|   09 2003 Centro Sociale Leoncavallo. Construction sociale d'un espace public de proximitéTraduit par Julie Bingen Le "Centro Sociale Leoncavallo" a été fondé en 1975 à Milan, à la suite de l'occupation illégale d'une usine fermée et abandonnée depuis plusieurs années, située au milieu d'un quartier de logements sociaux. Les premiers occupants, qui forment un groupe informel et non organisé, appartiennent aux mouvements de la gauche radicale milanaise, apparus après 1968. Le groupe suit le principe de l'auto-organisation/autogestion, basé sur le pouvoir décisionnel de l'assemblée de tous les membres et sur l'absence de hiérarchies internes, mais aussi sur la valorisation de l'autonomie individuelle et de la liberté des individus. Le centre est créé comme une réponse "d'en bas" au besoin marqué d'espaces autonomes pour l'action communautaire, la culture et l'organisation de services sociaux dans le quartier. Dès le départ, on trouve ainsi dans le bâtiment – à côté d'espaces les plus divers dédiés à un usage communautaire et aux rencontres informelles – un centre d'information pour femmes, un jardin d'enfants, une salle de concert et d'exposition. L'objectif déclaré est de créer un espace public pour le quartier et la ville qui s'établirait hors du contrôle de l'Etat et de la logique capitaliste du marché. A cet égard, les services proposés dans le centre et les activités culturelles qui y ont lieu acquièrent une valeur clairement politique: ils sont l'expression d'un engagement universaliste qui vise à étendre de façon concrète les droits sociaux, et en particulier le droit des individus à l'autodétermination concernant la satisfaction de leurs besoins propres. Toutefois, 
                          le centre connaît une crise pendant les années '80, 
                          une conséquence de l'ensemble varié de processus qui 
                          clorent l'expérience des mouvements des années '70. 

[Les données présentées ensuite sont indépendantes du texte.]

-- ==== Sys2Proof/Machine/Operands.lean ====
section
/-! DEFINITION. Operand access: the register file, the index registers, immediates, the effective address. -/

namespace Sys2Proof.Machine

/-! ### General and index registers -/

/-- One of four words by a register field value (10_state.md R22). -/
def pickR (n : BitVec 2) (v0 v1 v2 v3 : Word) : Word :=
  match n.toNat with
  | 0 => v0
  | 1 => v1
  | 2 => v2
  | _ => v3

/-- `R[n]` (10_state.md R22). -/
def State.getR (s : State) (n : BitVec 2) : Word := pickR n s.r0 s.r1 s.r2 s.r3

/-- `R[n] <- v` (10_state.md R22). -/
def State.setR (s : State) (n : BitVec 2) (v : Word) : State :=
  { s with
    r0 := if n = 0 then v else s.r0
    r1 := if n = 1 then v else s.r1
    r2 := if n = 2 then v else s.r2
    r3 := if n = 3 then v else s.r3 }

/-- One of three words by an IX field value of 1..3; 0 names none (10_state.md R23). -/
def pickX (n : BitVec 2) (v1 v2 v3 : Word) : Option Word :=
  match n.toNat with
  | 0 => none
  | 1 => some v1
  | 2 => some v2
  | _ => some v3

/-- `X[n]` for n in 1..3; there is no X0 (10_state.md R23). -/
def State.getX (s : State) (n : BitVec 2) : Option Word := pickX n s.x1 s.x2 s.x3

/-- `X[n] <- v` for n in 1..3. The value 0 names no register and never arrives here: decode refuses LDX with
IX = 0 (30_encoding.md R127). -/
def State.setX (s : State) (n : BitVec 2) (v : Word) : State :=
  { s with
    x1 := if n = 1 then v else s.x1
    x2 := if n = 2 then v else s.x2
    x3 := if n = 3 then v else s.x3 }

/-! ### Width conversions (00_scope.md R9) -/

/-- A PC value in an 18-bit register. -/
def pcToWord (p : PcWord) : Word := p.setWidth 18

/-- An 18-bit value written to PC keeps its low 12 bits (10_state.md R24). -/
def wordToPc (v : Word) : PcWord := v.setWidth 12

/-- The 5-bit ADDR field used as a value, zero-extended (30_encoding.md R125). -/
def addrToWord (a : BitVec 5) : Word := a.setWidth 18

/-- The address of the next instruction, modulo 2^12 (10_state.md R24). -/
def pcNext (p : PcWord) : PcWord := p + 1

/-! ### Effective address (41_execution_cycle.md R188, R189) -/

/-- Whether the opcode is LDX or STX, whose IX names the register loaded or stored and does not index. -/
def opcodeIsLX (c : BitVec 6) : Bool := c == opcodeOf .ldx || c == opcodeOf .stx

/-- ADDR, plus the index if there is one, modulo 2^18 (41_execution_cycle.md R189). -/
def indexed (x : Option Word) (addr : BitVec 5) : Word :=
  match x with
  | none => addrToWord addr
  | some x => x + addrToWord addr

/-- The base of `EA(I)`: ADDR, plus X[IX] modulo 2^18 when IX is 1..3 and the instruction indexes
(41_execution_cycle.md R189). -/
def State.eaBase (s : State) (lx : Bool) (ix : BitVec 2) (addr : BitVec 5) : Word :=
  if lx then addrToWord addr else indexed (s.getX ix) addr

/-! ### The named registers (10_state.md R20) -/

/-- The fixed enumeration of the registers of 10_state.md R20. -/
inductive RegName where
  | r0 | r1 | r2 | r3 | x1 | x2 | x3 | ir | mar | mdr | msr | ea | op1 | op2 | op3 | op4 | result | result2
  | pc | cc | mfr
  | fOpcode | fR | fIx | fI | fAddr | fRx | fRy | fAl | fLr | fCount | fDevid | fTrapcode
  deriving DecidableEq, Repr

/-- The declared width of a register (10_state.md R20). -/
def RegName.width : RegName → Nat
  | .pc => 12
  | .cc => 4
  | .mfr => 4
  | .fOpcode => 6
  | .fR => 2
  | .fIx => 2
  | .fI => 1
  | .fAddr => 5
  | .fRx => 2
  | .fRy => 2
  | .fAl => 1
  | .fLr => 1
  | .fCount => 4
  | .fDevid => 5
  | .fTrapcode => 4
  | _ => 18

/-- The value of a named register, at its declared width. -/
def State.reg (s : State) : (n : RegName) → BitVec n.width
  | .r0 => s.r0
  | .r1 => s.r1
  | .r2 => s.r2
  | .r3 => s.r3
  | .x1 => s.x1
  | .x2 => s.x2
  | .x3 => s.x3
  | .ir => s.ir
  | .mar => s.mar
  | .mdr => s.mdr
  | .msr => s.msr
  | .ea => s.ea
  | .op1 => s.op1
  | .op2 => s.op2
  | .op3 => s.op3
  | .op4 => s.op4
  | .result => s.result
  | .result2 => s.result2
  | .pc => s.pc
  | .cc => s.cc
  | .mfr => s.mfr
  | .fOpcode => s.dec.opcode
  | .fR => s.dec.r
  | .fIx => s.dec.ix
  | .fI => s.dec.i
  | .fAddr => s.dec.addr
  | .fRx => s.dec.rx
  | .fRy => s.dec.ry
  | .fAl => s.dec.al
  | .fLr => s.dec.lr
  | .fCount => s.dec.count
  | .fDevid => s.dec.devid
  | .fTrapcode => s.dec.trapcode

end Sys2Proof.Machine
end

                          Le repli progressif de ces sujets collectifs sur eux-mêmes, 
                          l'apparition de la lutte armée, l'usage de drogues comme 
                          l'héroïne, la multiplication de phénomènes de désindustrialisation, 
                          qui s'accompagnent de processus de désagrégation au 
                          sein de la classe ouvrière, ne sont que quelques-uns 
                          des éléments qui poussent de plus en plus le Centro 
                          Leoncavallo vers une position de marginalité sociale. 
                          Tandis que la composition sociale de la société est 
                          soumise à des changements rapides, le Centro 
                          sociale se retrouve partiellement isolé au sein 
                          d'un territoire qui lui est toujours plus hostile. La 
                          privatisation de l'espace public va de pair avec la 
                          répression policière à l'encontre des occupations illégales 
                          et, de façon plus générale, à l'encontre des mouvements 
                          sociaux. L'avis répandu dans certains pans de l'opinion 
                          publique, mais surtout chez les politiques locaux, selon 
                          lequel les centres sociaux autogérés seraient une évolution 
                          désormais achevée et donc un vestige du passé, commence 
                          à s'imposer. Les militants tendent à se retirer dans 
                          un espace isolé de la société: d'une part, ce phénomène 
                          produit de nouvelles "poussées" internes dans 
                          le sens d'innovations dans les domaines de la contre-culture 
                          et de l'art (par exemple par la rencontre avec le mouvement 
                          punk), mais, d'autre part, cette marginalité se renforce, 
                          tout comme le manque d'efficacité sociale, qui auraient 
                          probablement entraîné tôt ou tard l'abandon du centre. 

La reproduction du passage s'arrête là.